I don't think actual attendence is dispositive - it's the tradition among the family and your closeness.

ChristyMarie
04-24-2006, 11:32 AM
I think a card would be fine. I would not expect to receive gifts in their place.

ellielk
04-24-2006, 12:14 PM
Personally, I would send a small gift just because of the nature of the occasion - something like a gift certificate in the $25 to $30 range from a childrens' clothing store (Baby Gap?) or a savings bond. I'd do this just because it's probably a big occasion for them. That's just me, though.

How close are you to the nephew? If this was someone you were close to as he was growing up, I'd say send a gift. If you feel that they were just sending invitations to everyone, and you're not particularly close to the nephew, then don't feel obligated.

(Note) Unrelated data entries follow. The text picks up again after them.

/-- RST_N low for 100 ns or more, a brown-out of a rail other than a VDDA_DCO segment, the chip watchdog while an MP
restart is in progress, and a begun RESET at chip scope each answer a next state held in reset: every register,
memory, queue, session and CLASP as after reset, but the calibration store, LOCKET with its lifetime counters,
the antifuse bank, the flash, the fuses and the mirror position unchanged; the power-on fields of PACE_CTL and
the JTAG instruction register stay unless the cause is a brown-out. Below 20 ns RST_N does nothing; between 20
and 100 ns either outcome is whole (log entry 8). The TEV pin levels and the voltages at the event inputs are
outside and stay. -/
def Obligations.ChipResetsKeepOnlyWhatTheyMay : Prop :=
  let Kept := fun (s t : State) =>
    { t with pace := {}, pwr := {}, pins := {}, free := 0 } =
      { State.reset with pending := s.pending, fuses := s.fuses, lk := s.lk, cal := keepCal s.cal,
                         bist.fuse := s.bist.fuse, fl.mem := s.fl.mem, flt.mirrorPos := s.flt.mirrorPos,
                         evins := tabMap {} (fun _ e => { volt := e.volt }) s.evins }
    ∧ t.pwr.phase = .reset ∧ t.pwr.readyPin = false ∧ t.pwr.wiped = false ∧ t.pins.tev = s.pins.tev
  let Warm := fun (s t : State) =>
    t.pace.pmbAddr = s.pace.pmbAddr ∧ t.pace.pec = s.pace.pec ∧ t.pace.mode = s.pace.mode ∧ t.pins.jtag = s.pins.jtag
  (∀ (ns : Nat) (s : State), 100 ≤ ns → ∃ t, exec (.rstNAssert ns) s = .next t ∧ Kept s t ∧ Warm s t ∧ t.pwr.rstLow = true)
  ∧ (∀ (ns : Nat) (s : State), ns < 20 → exec (.rstNAssert ns) s = .next s)
  ∧ (∀ (ns : Nat) (s : State), 20 ≤ ns → ns < 100 →
      ∃ t, exec (.rstNAssert ns) s = .next t ∧ (t = s.tick ∨ (Kept s t ∧ Warm s t ∧ t.pwr.rstLow = true)))
  ∧ (∀ (rail : Nat) (s : State), rail = 0 ∨ (5 ≤ rail ∧ rail ≤ 8) →
      ∃ t, exec (.brownOut rail) s = .next t ∧ Kept s t ∧ t.pwr.porHeld = true ∧ t.pace.mode = false ∧ t.pace.pmbAddr = 0x40
        ∧ t.pins.jtag = 0x02)
  ∧ (∀ s : State, s.mbx.mpRestart = true → s.pwr.phase ≠ .reset →
      ∃ t, exec .chipWatchdog s = .next t ∧ Kept s t ∧ Warm s t ∧ t.pwr.latch = 2)
  ∧ (∀ (s : State) (tag : Nat) (c : Cmd), Begins s tag 0x002 c → tgtScope c.target = 0 → s.pwr.phase ≠ .reset →
      ∃ t, exec (.reset tag) s = .next t ∧ Kept s t ∧ Warm s t ∧ t.pwr.latch = 3)

/-- With nothing else holding reset, POWER_ON_RESET_RELEASE and RST_N_RELEASE begin step 1: VID shows P2 and its
confirmation is awaited. FRST_N_RELEASE while the ROM runs raises FRST_N, and in step 2 the wipe begins.
WIPE_END opens the host port and, with no life-cycle wipe pending and a declared XO frequency in range, starts
the XO; the XO time-out stops start-up with reason 2. FIRMWARE_START with an acceptable image in a slot goes to
INIT with that slot, and with none, or in BLANK, enters recovery. READY_ASSERT with every present region out of
reset or held raises READY in phase READY. -/
def Obligations.StartUpRunsItsStepsInOrder : Prop :=
  (∀ s : State, s.pwr.porHeld = true → s.pwr.phase = .reset → s.pwr.rstLow = false →
      exec .powerOnResetRelease s = .next { s with
        pwr.porHeld := false, pace := { s.pace.drive 2 with level := 2, target := 2, limits := 2, st := .confirm } })
  ∧ (∀ s : State, s.pwr.rstLow = true → s.pwr.phase = .reset → s.pwr.porHeld = false →
      exec .rstNRelease s = .next { s with
        pwr.rstLow := false, pace := { s.pace.drive 2 with level := 2, target := 2, limits := 2, st := .confirm } })
  ∧ (∀ s : State, s.pwr.romRun = true → s.pwr.frstHigh = false → s.pwr.phase ≠ .rom →
      exec .frstNRelease s = .next { s with pwr.frstHigh := true })
  ∧ (∀ s : State, s.pwr.romRun = true → s.pwr.frstHigh = false → s.pwr.phase = .rom →
      ∃ t, exec .frstNRelease s = .next t ∧ t.pwr.frstHigh = true ∧ t.pwr.phase = .wipe ∧ t.regions = s.regions ∧ t.cells = s.cells
        ∧ t.mbx = s.mbx ∧ t.fl = s.fl ∧ t.lk = s.lk)
  ∧ (∀ s : State, s.pwr.phase = .wipe → s.lk.wipe = false → 40000 ≤ s.boot.xoKhz → s.boot.xoKhz ≤ 60000 →
      exec .wipeEnd s = .next { s with pwr.wiped := true, ref.xoOn := true, pwr.phase := .xoQual })
  ∧ (∀ s : State, s.pwr.phase = .xoQual → exec .xoQualTimeout s = .next { s with pwr.phase := .stopped, pwr.stop := 2 })
  ∧ (∀ s : State, s.pwr.phase = .fwLoad → s.lk.lc = 0 →
      ∃ t, exec .firmwareStart s = .next t ∧ t.pwr.phase = .recovery ∧ t.regions = s.regions ∧ t.cells = s.cells ∧ t.lk = s.lk)
  ∧ (∀ s : State, s.pwr.phase = .fwLoad → s.lk.lc ≠ 0 → s.boot.flags.getLsbD 0 = false →
      ∃ t, exec .firmwareStart s = .next t ∧ t.pwr.phase = (if s.boot.order.any (imageOk s) then .init else .recovery)
        ∧ t.boot.slot = (s.boot.order.find? (imageOk s)).or s.boot.slot)
  ∧ (∀ s : State, s.pwr.phase = .init → regionsReady s = true →
      ∃ t, exec .readyAssert s = .next t ∧ t.pwr.phase = .ready ∧ t.pwr.readyPin = true)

Do you think your sibling will be insulted if you don't send something? Then, take into consideration whether you want to live with that.

Did you already send a baby gift? Then, I don't think you need to feel obligated to send something now?

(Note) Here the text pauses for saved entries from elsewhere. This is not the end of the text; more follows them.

/-! ### abortCmds -/

theorem abortCmds_frame (s : State) (f : Cmd → Bool) : ∃ bl m p, abortCmds s f = { s with blocks := bl, mbx := m, ports := p } := by
  unfold abortCmds forAll
  generalize s.mbx.cmds.filter f = l
  induction l generalizing s with
  | nil => exact ⟨_, _, _, rfl⟩
  | cons c l ih =>
    obtain ⟨b, h0⟩ := unqueue_frame s c
    obtain ⟨m, p, h⟩ := complete_frame (unqueue s c) c.tag ABORTED []
    obtain ⟨b', m', p', h'⟩ := ih (complete (unqueue s c) c.tag ABORTED [])
    rw [List.foldl_cons, h', h, h0]; exact ⟨_, _, _, rfl⟩
@[simp] theorem abortCmds_pending (s : State) (f : Cmd → Bool) : (abortCmds s f).pending = s.pending := by obtain ⟨_, _, _, h⟩ := abortCmds_frame s f; rw [h]
@[simp] theorem abortCmds_free (s : State) (f : Cmd → Bool) : (abortCmds s f).free = s.free := by obtain ⟨_, _, _, h⟩ := abortCmds_frame s f; rw [h]
@[simp] theorem abortCmds_fuses (s : State) (f : Cmd → Bool) : (abortCmds s f).fuses = s.fuses := by obtain ⟨_, _, _, h⟩ := abortCmds_frame s f; rw [h]
@[simp] theorem abortCmds_pwr (s : State) (f : Cmd → Bool) : (abortCmds s f).pwr = s.pwr := by obtain ⟨_, _, _, h⟩ := abortCmds_frame s f; rw [h]
@[simp] theorem abortCmds_pace (s : State) (f : Cmd → Bool) : (abortCmds s f).pace = s.pace := by obtain ⟨_, _, _, h⟩ := abortCmds_frame s f; rw [h]
@[simp] theorem abortCmds_ref (s : State) (f : Cmd → Bool) : (abortCmds s f).ref = s.ref := by obtain ⟨_, _, _, h⟩ := abortCmds_frame s f; rw [h]
@[simp] theorem abortCmds_regions (s : State) (f : Cmd → Bool) : (abortCmds s f).regions = s.regions := by obtain ⟨_, _, _, h⟩ := abortCmds_frame s f; rw [h]
@[simp] theorem abortCmds_rmem (s : State) (f : Cmd → Bool) : (abortCmds s f).rmem = s.rmem := by obtain ⟨_, _, _, h⟩ := abortCmds_frame s f; rw [h]
@[simp] theorem abortCmds_cells (s : State) (f : Cmd → Bool) : (abortCmds s f).cells = s.cells := by obtain ⟨_, _, _, h⟩ := abortCmds_frame s f; rw [h]
@[simp] theorem abortCmds_tius (s : State) (f : Cmd → Bool) : (abortCmds s f).tius = s.tius := by obtain ⟨_, _, _, h⟩ := abortCmds_frame s f; rw [h]
@[simp] theorem abortCmds_evins (s : State) (f : Cmd → Bool) : (abortCmds s f).evins = s.evins := by obtain ⟨_, _, _, h⟩ := abortCmds_frame s f; rw [h]
@[simp] theorem abortCmds_acqs (s : State) (f : Cmd → Bool) : (abortCmds s f).acqs = s.acqs := by obtain ⟨_, _, _, h⟩ := abortCmds_frame s f; rw [h]
@[simp] theorem abortCmds_profiles (s : State) (f : Cmd → Bool) : (abortCmds s f).profiles = s.profiles := by obtain ⟨_, _, _, h⟩ := abortCmds_frame s f; rw [h]
@[simp] theorem abortCmds_hopTab (s : State) (f : Cmd → Bool) : (abortCmds s f).hopTab = s.hopTab := by obtain ⟨_, _, _, h⟩ := abortCmds_frame s f; rw [h]
@[simp] theorem abortCmds_flt (s : State) (f : Cmd → Bool) : (abortCmds s f).flt = s.flt := by obtain ⟨_, _, _, h⟩ := abortCmds_frame s f; rw [h]
@[simp] theorem abortCmds_hc (s : State) (f : Cmd → Bool) : (abortCmds s f).hc = s.hc := by obtain ⟨_, _, _, h⟩ := abortCmds_frame s f; rw [h]
@[simp] theorem abortCmds_cal (s : State) (f : Cmd → Bool) : (abortCmds s f).cal = s.cal := by obtain ⟨_, _, _, h⟩ := abortCmds_frame s f; rw [h]
@[simp] theorem abortCmds_bist (s : State) (f : Cmd → Bool) : (abortCmds s f).bist = s.bist := by obtain ⟨_, _, _, h⟩ := abortCmds_frame s f; rw [h]
@[simp] theorem abortCmds_hp (s : State) (f : Cmd → Bool) : (abortCmds s f).hp = s.hp := by obtain ⟨_, _, _, h⟩ := abortCmds_frame s f; rw [h]
@[simp] theorem abortCmds_fl (s : State) (f : Cmd → Bool) : (abortCmds s f).fl = s.fl := by obtain ⟨_, _, _, h⟩ := abortCmds_frame s f; rw [h]
@[simp] theorem abortCmds_boot (s : State) (f : Cmd → Bool) : (abortCmds s f).boot = s.boot := by obtain ⟨_, _, _, h⟩ := abortCmds_frame s f; rw [h]
@[simp] theorem abortCmds_lk (s : State) (f : Cmd → Bool) : (abortCmds s f).lk = s.lk := by obtain ⟨_, _, _, h⟩ := abortCmds_frame s f; rw [h]
@[simp] theorem abortCmds_sec (s : State) (f : Cmd → Bool) : (abortCmds s f).sec = s.sec := by obtain ⟨_, _, _, h⟩ := abortCmds_frame s f; rw [h]
@[simp] theorem abortCmds_tree (s : State) (f : Cmd → Bool) : (abortCmds s f).tree = s.tree := by obtain ⟨_, _, _, h⟩ := abortCmds_frame s f; rw [h]
@[simp] theorem abortCmds_pins (s : State) (f : Cmd → Bool) : (abortCmds s f).pins = s.pins := by obtain ⟨_, _, _, h⟩ := abortCmds_frame s f; rw [h]
@[simp] theorem abortCmds_evRegs (s : State) (f : Cmd → Bool) : (abortCmds s f).evRegs = s.evRegs := by obtain ⟨_, _, _, h⟩ := abortCmds_frame s f; rw [h]
@[simp] theorem region_abortCmds (s : State) (f : Cmd → Bool) (j : Nat) : (abortCmds s f).region j = s.region j := by unfold State.region; rw [abortCmds_regions]
@[simp] theorem mem_abortCmds (s : State) (f : Cmd → Bool) (j : Nat) : (abortCmds s f).mem j = s.mem j := by unfold State.mem; rw [abortCmds_rmem]
@[simp] theorem cell_abortCmds (s : State) (f : Cmd → Bool) (j : Nat) : (abortCmds s f).cell j = s.cell j := by unfold State.cell; rw [abortCmds_cells]
@[simp] theorem tiu_abortCmds (s : State) (f : Cmd → Bool) (j : Nat) : (abortCmds s f).tiu j = s.tiu j := by unfold State.tiu; rw [abortCmds_tius]
@[simp] theorem evin_abortCmds (s : State) (f : Cmd → Bool) (j : Nat) : (abortCmds s f).evin j = s.evin j := by unfold State.evin; rw [abortCmds_evins]
@[simp] theorem acq_abortCmds (s : State) (f : Cmd → Bool) (j : Nat) : (abortCmds s f).acq j = s.acq j := by unfold State.acq; rw [abortCmds_acqs]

Again, it's not necessary to send something and certainly not necessary to send something big but in my opnion, it would be thoughtful to mark the occasion with something small.

Gumbeaux
04-24-2006, 12:23 PM
What denomination/religion are we talking about?

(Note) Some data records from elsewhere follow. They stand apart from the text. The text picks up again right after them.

-- ==== Sys2Proof/Tests/Slice0.lean ====
section
/-! SUPPORT. The model's own tests: an ill-formed command for each check of WellFormed; the spec's worked examples, by
value; and for every statement of Obligations a theorem `wit_<its name>` with, clause by clause, states and operands that
meet the clause's hypotheses together. The expected values come from the spec's text or from its formulas by hand. -/
open Sys2Proof Sys2Proof.Machine Sys2Proof.Claims
set_option maxRecDepth 20000
set_option linter.unusedVariables false
namespace Sys2Proof.Tests
set_option Elab.async false

/-! ## Ill-formed commands -/

theorem test_illformed_cell : (Instr.nop 272).wellFormed = false := by decide
theorem test_illformed_region : (Instr.rrpLocked 4).wellFormed = false := by decide
theorem test_illformed_block : (Instr.arbiterGrant 16).wellFormed = false := by decide
theorem test_illformed_tiu : (Instr.tiuResult 64).wellFormed = false := by decide
theorem test_illformed_evin : (Instr.evinCtlWrite 256 0).wellFormed = false := by decide
theorem test_illformed_input : (Instr.evinComparatorChange 0 0 [(64, 0)]).wellFormed = false := by decide
theorem test_illformed_held_cell : (Instr.heldRecordPost false 272).wellFormed = false := by decide
theorem test_illformed_held_region : (Instr.heldRecordPost true 4).wellFormed = false := by decide
theorem test_illformed_port : (Instr.signalDetect 5).wellFormed = false := by decide
theorem test_illformed_tev : (Instr.tevEdge 8 true).wellFormed = false := by decide
theorem test_illformed_tag : (Instr.info 512).wellFormed = false := by decide
theorem test_illformed_address : (Instr.sqcRead 0x40000).wellFormed = false := by decide
theorem test_illformed_rail : (Instr.brownOut 9).wellFormed = false := by decide
theorem test_illformed_source : (Instr.activityMonitorFire 3).wellFormed = false := by decide
theorem test_illformed_trigger_low : (Instr.trigRegisterWrite 0 0x0F 0).wellFormed = false := by decide
theorem test_illformed_trigger_high : (Instr.trigRegisterWrite 0 0x30 0).wellFormed = false := by decide
theorem test_illformed_memory : (Instr.eccScrub 0 11 0 0 0).wellFormed = false := by decide
theorem test_illformed_mark : (Instr.eventDelivery 256 0).wellFormed = false := by decide
theorem test_illformed_strand : (Instr.streamPacketReceive 0 0 0 4096 0 []).wellFormed = false := by decide
theorem test_illformed_role : (Instr.identBlockReceive 0 0 4 0 0).wellFormed = false := by decide
theorem test_illformed_depth : (Instr.identBlockReceive 0 0 0 4 0).wellFormed = false := by decide
theorem test_illformed_path : (Instr.identBlockReceive 0 0 0 0 0x8000).wellFormed = false := by decide
theorem test_illformed_segment : (Instr.fabricDeadlock 3 4).wellFormed = false := by decide
theorem test_illformed_segment_unit : (Instr.fabricDeadlock 9 0).wellFormed = false := by decide
theorem test_illformed_scope : (Instr.unitResetEnd 0 0).wellFormed = false := by decide

/-! ## Worked examples of the spec -/

/-- The interval example of chapter 8, with the pre-calibration it gives. -/
def tiuRunning : TiuSt :=
  { st := .ready, run := { start := 0, stop := 0x100 }, dly := (2146, 2093), a1 := 660, a2 := 1297, b1 := 652, b2 := 1290 }

/-- Chapter 8, interval example: two stamps and their difference. -/
theorem test_tiu_interval :
    ((tiuRunning.startEdge 1000 1001).stopEdge 1032 800).result 0 =
      { flags := 0x00C00, start := 0xF992C08, stop := 0x101A6700, ivl := 0x813AF8, count := 2 } := by decide +kernel

/-- The stamps of chapter 8's frequency example. -/
def tiuGated : TiuSt :=
  { run := { mode := 2, q := 5, pre := 0, gate := 80000 },
    stamps := [(0, 10), (250, 250003105), (500, 500006260), (750, 750009395), (1000, 1000012480)].map
      (fun x => (x.1, x.2 * 2 ^ 18 / 12500)) }

/-- Chapter 8, regression: the last stamp less the first, over five stamps. -/
theorem test_tiu_gate : (tiuGated.result 0).count = 5 ∧ tiuGated.fullStatus = 0 := by decide +kernel

/-- Chapter 16's output delay example: five FACTORY values, and USER measured at point 2 alone. -/
def delayFactory : CalSet := (List.range 5).map (fun i => (calKey 0x07 183 i, { vals := [[-124, -89, -51, -10, 32].getD i 0] }))
def delayUser : CalSet := [(calKey 0x07 183 2, { vals := [-47] })]

theorem test_cal_interpolates : workVals delayFactory delayUser true 0x07 183 757 = [-71] := by decide +kernel
theorem test_cal_next_update : workVals delayFactory delayUser true 0x07 183 765 = [-70] := by decide +kernel
theorem test_cal_clamps_below_20 : workVals delayFactory delayUser true 0x07 183 200 = [-120] := by decide +kernel
theorem test_cal_trim_field : (trimField 12 [-71]).setWidth 18 = (0x00FB9 : Word) := by decide

/-- Chapter 4's profile example: profile 5 of channel 183. -/
def row183 : List Word := [0x0C00C, 0x14413, 0x161F7, 0x00008, 0x00001, 0x00000, 0x00000, 0x2267C, 0x28F5C]

theorem test_check_word : checkWord 183 5 row183 = 0x24F10 := by decide
theorem test_rotl : rotl 0x14413 1 = 0x28826 ∧ rotl 0x161F7 2 = 0x187DD := by decide

/-- Chapter 3: N = 16, K/M = 48/125 is 13.1072 GHz over 800 MHz. -/
theorem test_ratio_exact_mode : ratio { mode := true, n := 16, k := 48, m := 125 } * 800 = 131072 / 10 := by decide +kernel

/-- Chapter 4, return to 156.25 MHz: the old profile's falling edge after E, and the new profile's first rising edge. -/
theorem test_hop_last_fall : firstFall (1 / 8) 0 0 1003201 = 1003204 := by decide +kernel
theorem test_hop_first_rise : firstAnchor (25 / 128) 0 0 (1003204 + 256 / 100) = 100320768 / 100 := by decide +kernel

/-- Chapter 6, enabling a 156.25 MHz channel: first rising edge half a period after the band switch settled. -/
theorem test_enable_first_rise : firstAnchor (25 / 128) 0 0 (2000964 + 256 / 100) = 200096768 / 100 := by decide +kernel

/-- Chapter 2, stamp one hour after the epoch, sample slot 3. -/
theorem test_stamp_words : stampWords (BitVec.ofNat 54 2880000000000) 0x18000 = [0x00029, 0x3A358, 0x08000, 0x18000] := by decide

/-- Chapter 11's example batch: PROFILE_WRITE and HOP on channel 183. -/
def batch : List Word :=
  [0x04210, 0x180B7, 0x0000D, 0x20005] ++ row183 ++ [0x04611, 0x180B7, 0x00007, 0x20005, 0x00000, 0x00200, 0x00000]

theorem test_batch_parses :
    ((parseAll [batch] { State.reset with mbx.unparsed := [batch] }).mbx.cmds.map
      (fun c => [c.opcode, c.tag, c.target.toNat, c.len])) = [[0x021, 0x010, 0x180B7, 13], [0x023, 0x011, 0x180B7, 7]] := by
  decide +kernel

theorem test_target_of_batch : tgtScope 0x180B7 = 3 ∧ tgtIndex 0x180B7 = 183 := by decide

/-- FIPS 180-4's digest of "abc", and the check value of CRC-32. -/
theorem test_sha256 : beNat (sha256 [0x61, 0x62, 0x63]) =
    0xBA7816BF8F01CFEA414140DE5DAE2223B00361A396177A9CB410FF61F20015AD := by decide +kernel
theorem test_crc32 : crc32 [0x31, 0x32, 0x33, 0x34, 0x35, 0x36, 0x37, 0x38, 0x39] = 0xCBF43926 := by decide +kernel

Baptismal gifts are not customary among Baptists or Methodists.

Valerie226
04-24-2006, 02:09 PM
It's DH's sisters son. they were semi catholic .... non practicing. We used to be close to the nephew but since he married we don't hear much from him. We've met his wife at the wedding. I think her family is more religious ( but I honestly don't know what faith. we attended their wedding :confused: :confused: a couple years ago but I don't remember .....
our nephew is somewhat estranged from his mother and step father...much tension there.... so I wasn't sure about asking. maybe I will anyway. We already started savings bonds for the girl. Maybe a gift certificate. there's all sorts of weird family politics going on here, as usual, and it's probably impossible to do the right thing for everyone. If we send more than his mother does, for example, she'll get ticked... but at least it doesn't sound like something would necessarily be expected.

Clover
04-24-2006, 02:43 PM
I think a card with a note written in it would be fine. In the Episcopal and Catholic baptisms I've been involved in, it's customary for the godparents to give a gift, and it's usually something that ties into the religious nature of the occasion or commemorates the event, and not anything big. It's not customary for other people, and anyone close enough to be invited to the baptism probably gave a baby gift already anyway.

Chelle D
04-24-2006, 04:23 PM
I agree that a card is fine. When DS was baptized, I was surprised to receive some gifts. We did receive many cards and a sprinkling of gifts.

Valerie226
04-25-2006, 06:59 AM
OK, done! a card with a nice personal note is what we'll do. I have no clue what stores they have (denver) and I'm not enthused about getting on the endless gift cycle for every conceivable event. Now that I've thought about it we've never been invited to a baptism by the other nieces & nephews. Like I said earlier, it was a surprise to me to even hear about it at all. There is enough rivalry between siblings already & we try to treat everyone equally so as not to add to the tensions. Thanks everyone for your thoughts.

DeeK
04-25-2006, 07:10 AM
What denomination/religion are we talking about?

Baptismal gifts are not customary among Baptists or Methodists.

I think that might depend on your particular church or family. Our family is Methodist and gifts are customarily given at a Baptism. It is usually something related to religion (i.e.: a children's bible, a religion-based book, a Christian-themed stuffed animal, or for a girl a cross on a necklace.)

emptyspool
04-25-2006, 01:22 PM
I love to give children's books for baptism. Sister Wendy does a book called A Child's Book of Prayer in Art which is a really beautiful book and something you could write a note in for them to keep. She is quite the art critic if you know anything about her.

Also Tasha Tudor does some childrens books - The Lord's Prayer and The Twenty Third Psalms are two I have purchased in the past but don't know if they are still available. The artwork is nice in those also.